The result has been to divide Greece, open up internal European policy to the United States, and in the end divide Europe itself. Last Monday, according to the Spiegel team, “Merkel stood in front of a blue screen in the lobby of the Chancellery and uttered a sentence that typifies her European policy. She was discussing the question of whether a "no" vote by the Greeks to the creditors' reform program was tantamount to a "no" to the euro. Instead of saying "yes" or "no," she said: "I will say quite openly: I am divided on this issue." If she does not know, how are the Greeks to be expected to know the answer to a question that has a huge impact on how they vote?

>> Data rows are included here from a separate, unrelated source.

-- ==== Sys2Proof/Machine/Core.lean ====
section
/-! DEFINITION. The machine as the host runs it. -/

noncomputable def Sys2Proof.core : Host.Core :=
  { State := Sys2Proof.Machine.State, Fault := Sys2Proof.Machine.Fault, Refusal := Sys2Proof.Machine.Refusal,
    step := Sys2Proof.Machine.step, reset := Sys2Proof.Machine.State.reset }
end

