/-- SHOOTDOWN_PAGE, SHOOTDOWN_ASID and SHOOTDOWN_ALL, with none in progress in a calm package that is up, remove from every TLB
the matching entries and no other, and else wait; SHOOTDOWN_COMPLETE with no access under way ends the shootdown.
MIGRATION_COMMAND_TAKE of an acceptable command makes the leaf entry invalid and migrating, moves the head and starts a
shootdown of the page, and of a refused one writes status 2; MIGRATION_COMPLETE, the shootdown over and neither frame held,
copies the frame and maps it with status 1, or, on an error or where a frame is not populated, restores the entry with status 3.
Restoring the entry (log entry 49) and the head modulo 1,024 (log entry 12) are the model's reading. -/
def Obligations.TranslationsAreShotDownAndPagesMoved : Prop :=
  ∀ s : State, s.up = true → s.cur = none → s.snooped = none → State.Calm s →
    (∀ asid page : Nat,
      let shoots (i : Instr) (c : Nat × Nat × Nat) (gone : TlbEntry → Prop) : Prop :=
        (s.mmu.sdNow = none → ∃ t, exec i s = .next t ∧ t.mem = s.mem ∧ t.warps = s.warps ∧
          t.mmu = { s.mmu with sdNow := some c } ∧
          (∀ d k x, x ∈ (t.core d k).tlb ↔ x ∈ (s.core d k).tlb ∧ ¬ gone x) ∧
          ∀ d x, x ∈ (t.die d).l2tlb ↔ x ∈ (s.die d).l2tlb ∧ ¬ gone x) ∧
        (s.mmu.sdNow ≠ none →
          exec i s = .next { s with mmu := { s.mmu with sdQueue := s.mmu.sdQueue ++ [c] } })
      shoots (.shootdownPage page asid) (0, page, asid) (fun x => x.covers asid (65536 * page) = true) ∧
      shoots (.shootdownAsid asid) (1, 0, asid) (fun x => x.asid = asid) ∧
      shoots .shootdownAll (2, 0, 0) (fun _ => True)) ∧
    (∀ c, s.mmu.sdNow = some c → s.mmu.sdQueue = [] → (∀ w ∈ s.warps, w.sent = [] ∧ w.loads = [] ∧ w.cmpWait = false) →
      (∀ k ∈ s.cores, ∀ c ∈ k.copies, c.out = []) →
      exec .shootdownComplete s = .next { s with mmu := { s.mmu with sdNow := none } }) ∧
    (s.mmu.mqhead ≠ s.mmu.mqtail → s.mmu.migs.length < 8 →
      let h := s.mmu.mqhead.toNat % 1024
      let a := s.mmu.mqbase.toNat + 32 * h
      let w0 := Memory.value s.mem a 8
      let dest := Memory.value s.mem (a + 8) 8
      let page := w0 / 2 ^ 16 % 2 ^ 39
      let asid := w0 % 2 ^ 14
      (∀ pte, w0 / 2 ^ 14 % 4 = 0 → s.migRefused asid page dest = false → pteSlot s asid (65536 * page) = some pte →
        s.mmu.sdNow = none →
        let v := Memory.value s.mem pte 8
        ∃ t m, exec .migrationCommandTake s = .next t ∧ Memory.value t.mem pte 8 = v - 1 + (if v.testBit 6 then 0 else 2 ^ 6) ∧
          (∀ q, q < pte ∨ pte + 8 ≤ q → Memory.read t.mem q = Memory.read s.mem q) ∧
          t.mmu.mqhead.toNat = (h + 1) % 1024 ∧ t.mmu.migs = s.mmu.migs ++ [m] ∧ m.slot = a ∧ m.asid = asid ∧ m.page = page ∧
          m.old = v / 2 ^ 16 % 2 ^ 36 * 2 ^ 16 ∧ m.new = dest / 2 ^ 16 % 2 ^ 36 * 2 ^ 16 ∧ m.pte = pte ∧
          t.mmu.sdNow = some (0, page, asid)) ∧
      (w0 / 2 ^ 14 % 4 ≠ 0 ∨ s.migRefused asid page dest = true → ∃ t, exec .migrationCommandTake s = .next t ∧
        Memory.value t.mem (a + 16) 8 = 2 ∧ t.mmu.mqhead.toNat = (h + 1) % 1024 ∧ t.mmu.migs = s.mmu.migs ∧
        ∀ q, q < a + 16 ∨ a + 24 ≤ q → Memory.read t.mem q = Memory.read s.mem q)) ∧
    ∀ m, Memory.wf s.mem = true → s.mmu.migs = [m] → s.mmu.sdNow = none → s.mmu.sdQueue = [] → s.mmu.faults = [] →
      m.old % 65536 = 0 → m.new % 65536 = 0 → m.old ≠ m.new → m.old < 2 ^ 52 → m.new < 2 ^ 52 →
      (∀ f ∈ [m.old, m.new], (m.pte + 8 ≤ f ∨ f + 65536 ≤ m.pte) ∧ (m.slot + 24 ≤ f ∨ f + 65536 ≤ m.slot)) →
      (m.pte + 8 ≤ m.slot + 16 ∨ m.slot + 24 ≤ m.pte) →
      ∀ flags < 2 ^ 6, flags % 2 = 0 → Memory.value s.mem m.pte 8 = m.old + flags + 2 ^ 6 →
      ∀ ok : Bool, let done : Bool := ok && s.populated m.old && s.populated m.new
        ∃ t, exec (.migrationComplete m.uid ok) s = .next t ∧ t.mmu.migs = [] ∧
        Memory.value t.mem m.pte 8 = (if done then m.new else m.old) + flags + 1 ∧
        Memory.value t.mem (m.slot + 16) 8 = (if done then 1 else 3) ∧
        ∀ q, (q < m.pte ∨ m.pte + 8 ≤ q) → (q < m.slot + 16 ∨ m.slot + 24 ≤ q) →
          Memory.read t.mem q = if done = true ∧ m.new ≤ q ∧ q < m.new + 65536
            then Memory.read s.mem (m.old + (q - m.new)) else Memory.read s.mem q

There is also what seems to be German indifference to their own responsibility for the deeper causes of the Greek crisis. They not only helped to permit it, they actively exploited the weak, clientelist corruption of the Greek state they now rile against. “Once, during a flight”, Spiegel reports of Merkel, “she was suddenly gripped by a laughing fit. She said that the Greek government was refusing to pay the bill for German submarines it had purchased. Their justification was that the subs were crooked. "Crooked!" Merkel said as tears of hilarity rolled down her cheeks”.

But what is so funny? A well known, very experienced international financier once told me, “Germans think corruption is taking bribes not giving bribes”. This is the real joke. The irritation that the European leaders feel as they bridle at the ‘undiplomatic’ language of the Syriza negotiators and the claims that their 'undiplomatic style' has isolated Greece from Europe goes back to Merkel and Germany's wealth. No one in the EU is going to support the Greeks against Germany by blaming Berlin. If Merkel finds you 'difficult' this means you are 'isolating yourself from Europe'. But it is surely German procrastination and profiteering that bears the greatest responsibility for the emiseration of Greece and the appalling condition of European politics.